Detailed explanation of FCOS official code (two): Architecture[head]

The head part of the previous article feels too long, so I should write it separately: Detailed explanation of FCOS official code (1): Architecture (backbone)
This article will continue to analyze the fcos_head in the architecture, and I always have this picture in my mind. impression:
The network architecture of FCOS

fcos_head

When the class GeneralizedRCNN is initialized, there is still this sentence:, self.rpn = build_rpn(cfg, self.backbone.out_channels)Actually, it has not been changed here. The actual structure is fcos_head, and the return is build_fcos(cfg, in_channels). The specific code is in fcos_core/modeling/rpn/fcos/fcos.py
and then the return of build_fcos is FCOSModule

def build_fcos(cfg, in_channels):
    return FCOSModule(cfg, in_channels)

Take a look at the initialization part of FCOSModule()

class FCOSModule(torch.nn.Module):
    """
    Module for FCOS computation. Takes feature maps from the backbone and
    FCOS outputs and losses. Only Test on FPN now.
    """

    def __init__(self, cfg, in_channels):
        super(FCOSModule, self).__init__()

        head = FCOSHead(cfg, in_channels)  # 构造fcos的头部

        box_selector_test = make_fcos_postprocessor(cfg)

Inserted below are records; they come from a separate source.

/-- The targets of a cp.cancel: the commands that took a slot before it and name CADDR = TARGET (R315). -/
def cancelTargets (c : Core) (s : CopySlot) : List (Nat × CopySlot) :=
  c.copy.filter fun t => decide (t.2.order < s.order) && t.2.comp.name == s.desc.getD 1 0

/-- The codes that a cp.cancel's descriptor breaches. -/
def cancelCodes (w : List Word) : List Nat :=
  let g (k : Nat) : Word := w.getD k 0
  codesOf [need (g 0 == 0x47 && ((w.drop 2).take 4).all (· == 0)) cDescriptor, rangeFault false (g 1) 8]

/-- A cp.cancel acts on its targets, then completes (R315). A target that is itself a cp.cancel writes no payload: it
ends CANCELLED, or has acted already and completes. -/
def runCancel (core : Nat) : (fuel : Nat) → (d : Device) → (slot : Nat) → (s : CopySlot) → Device
  | 0, d, slot, s => endSlot d core slot s 0
  | fuel + 1, d, slot, s =>
    let codes := cancelCodes s.desc
    if codes ≠ [] then endSlot d core slot s (lowest codes)
    else
      let d := (cancelTargets (d.core core) s).foldl (init := d) fun d t =>
        match (d.core core).copy.find t.1 with
        | none => d
        | some x =>
          if x.opc = 0x47 then
            let (v, d) := d.draw
            if v % 2 = 0 then endSlot d core t.1 x cCancelled else runCancel core fuel d t.1 x
          else cancelSlot d core t.1 x
      endSlot d core slot s 0

/-- COPY_COMPLETE for a slot; a frozen engine completes only commands that name cluster scratch. -/
def copyComplete (d : Device) (core slot : Nat) : Device :=
  let c := d.core core
  match c.copy.find slot with
  | none => d
  | some s =>
    if c.frozen && !namesCluster s then d
    else if s.opc = 0x47 then runCancel core 96 d slot s
    else runSlot d core slot s

/-- COPY_COMPLETE (R319). -/
def execCopyComplete (core slot : Nat) (s : State) : Host.Outcome State Fault Refusal :=
  onDevice s fun d => copyComplete d core slot

/-- A pre-emption stops a command at a resumable point: a free number of its granules before one that failed are done,
those that have been begun among them, the cursor and the codes noted are kept, and what was read ahead is read anew
(R22, R320). A command that would end ends after restoration. -/
def pauseSlot (d : Device) (core slot : Nat) (s : CopySlot) : Device :=
  let (v, d) := d.draw
  if s.opc = 0x47 ∨ namesCluster s then d
  else match slotPlan d core slot s with
    | (.bad _, d) => d
    | (p, d) =>
      let stop := match s.failed with
        | some f => max s.cursor f.1
        | none => p.count
      let n := min (stop - s.cursor) (max (begun s p) v)
      let r := planGrans d core slot p n s.cursor
      let d := match r.1 with
        | some f => failSlot r.2 core slot f.1 f.2
        | none => r.2
      modSlot d core slot fun s =>
        { s with pres := [], got := [], put := [], outs := [], ents := [], parts := [], xls := [] }

/-! ## The command nodes (R304 to R306, R322) -/

/-- The gather tags in flight, which hold slots (R28, R304). -/
def flightTags (c : Core) : Nat :=
  match c.mer.job with
  | none => 0
  | some j => (j.tags.filter fun t => t.st == .flight).length

/-- Is a command slot free? -/
def slotFree (c : Core) : Bool := decide (c.copy.length + flightTags c < 96)

/-- The lowest slot that holds no command. -/
def freshSlot (c : Core) : Nat := ((List.range 96).find? fun i => (c.copy.find i).isNone).getD 95

/-- A command as it takes a slot. -/
def CopySlot.fresh (opc : Nat) (ws : List Word) (k : Comp) (order : Nat) : CopySlot :=
  ⟨opc, ws, k, order, 0, 0, 0, none, 0, none, [], [], [], [], [], [], []⟩

/-- A command takes a slot. -/
def takeSlot (d : Device) (core opc : Nat) (ws : List Word) (k : Comp) : Device :=
  d.modCore core fun c =>
    { c with copy := c.copy.put (freshSlot c) (CopySlot.fresh opc ws k c.copyCount), copyCount := c.copyCount + 1 }

/-- The work of a copy command node. -/
def copyFn (opc : Nat) (w : MU) : NodeFn := fun e a _ _ d =>
  if e.pass.rev && opc == 0x40 then (.val 0 Fx.none, d)
  else engFn w a e d (slotFree (d.core e.core)) (fun _ => true) fun ws k d => (0, takeSlot d e.core opc ws k)

/-- cp (R305, R306, R309). -/
def execCp (w : MU) (s : State) : Host.Outcome State Fault Refusal := muStep s 0x40 w (copyFn 0x40 w)

/-- cp.t with a map in box mode (R306, R310). -/
def execCpTBox (w : MU) (s : State) : Host.Outcome State Fault Refusal := muStep s 0x41 w (copyFn 0x41 w)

        loss_evaluator = make_fcos_loss_evaluator(cfg)
        self.head = head
        self.box_selector_test = box_selector_test
        self.loss_evaluator = loss_evaluator
        self.fpn_strides = cfg.MODEL.FCOS.FPN_STRIDES  # eg:[8, 16, 32, 64, 128]

    def forward(self, images, features, targets=None):  # 调用的时候:self.rpn(images, features, targets)
        pass

Then turn around and take a look at FCOSHead:

class FCOSHead(torch.nn.Module):
    def __init__(self, cfg, in_channels):
        """
        Arguments:
            in_channels (int): number of channels of the input feature
            这个就是fpn每层的输出通道数,根据之前分析,都是一样的,如256
        """
        super(FCOSHead, self).__init__()
        # TODO: Implement the sigmoid version first.
        num_classes = cfg.MODEL.FCOS.NUM_CLASSES - 1              # eg:80
        self.fpn_strides = cfg.MODEL.FCOS.FPN_STRIDES             # eg:[8, 16, 32, 64, 128]
        self.norm_reg_targets = cfg.MODEL.FCOS.NORM_REG_TARGETS   # eg:False 直接回归还是归一化后回归
        self.centerness_on_reg = cfg.MODEL.FCOS.CENTERNESS_ON_REG # eg:False centerness和哪个分支共用特征
        self.use_dcn_in_tower = cfg.MODEL.FCOS.USE_DCN_IN_TOWER   # eg:False

        cls_tower = []
        bbox_tower = []
        # eg: cfg.MODEL.FCOS.NUM_CONVS=4头部共享特征时(也称作tower)有4层卷积层
        for i in range(cfg.MODEL.FCOS.NUM_CONVS):
            if self.use_dcn_in_tower and \
                    i == cfg.MODEL.FCOS.NUM_CONVS - 1:
                conv_func = DFConv2d
            else:
                conv_func = nn.Conv2d

            # cls_tower和bbox_tower都是4层的256通道的3×3的卷积层,后加一些GN和Relu
            cls_tower.append(
                conv_func(
                    in_channels,
                    in_channels,
                    kernel_size=3,
                    stride=1,
                    padding=1,
                    bias=True
                )
            )
            cls_tower.append(nn.GroupNorm(32, in_channels))
            cls_tower.append(nn.ReLU())
            bbox_tower.append(
                conv_func(
                    in_channels,
                    in_channels,
                    kernel_size=3,
                    stride=1,
                    padding=1,
                    bias=True
                )
            )
            bbox_tower.append(nn.GroupNorm(32, in_channels))
            bbox_tower.append(nn.ReLU())

        self.add_module('cls_tower', nn.Sequential(*cls_tower))
        self.add_module('bbox_tower', nn.Sequential(*bbox_tower))
        # cls_logits就是网络的直接分类输出结果,shape:[H×W×C]
        self.cls_logits = nn.Conv2d(
            in_channels, num_classes, kernel_size=3, stride=1,
            padding=1
        )
        # bbox_pred就是网络的回归分支输出结果,shape:[H×W×4]
        self.bbox_pred = nn.Conv2d(
            in_channels, 4, kernel_size=3, stride=1,
            padding=1
        )
        # centerness就是网络抑制低质量框的分支,shape:[H×W×1]
        self.centerness = nn.Conv2d(
            in_channels, 1, kernel_size=3, stride=1,
            padding=1
        )

        # initialization 这些层里面的卷积参数都进行初始化
        for modules in [self.cls_tower, self.bbox_tower,
                        self.cls_logits, self.bbox_pred,
                        self.centerness]:
            for l in modules.modules():
                if isinstance(l, nn.Conv2d):
                    torch.nn.init.normal_(l.weight, std=0.01)
                    torch.nn.init.constant_(l.bias, 0)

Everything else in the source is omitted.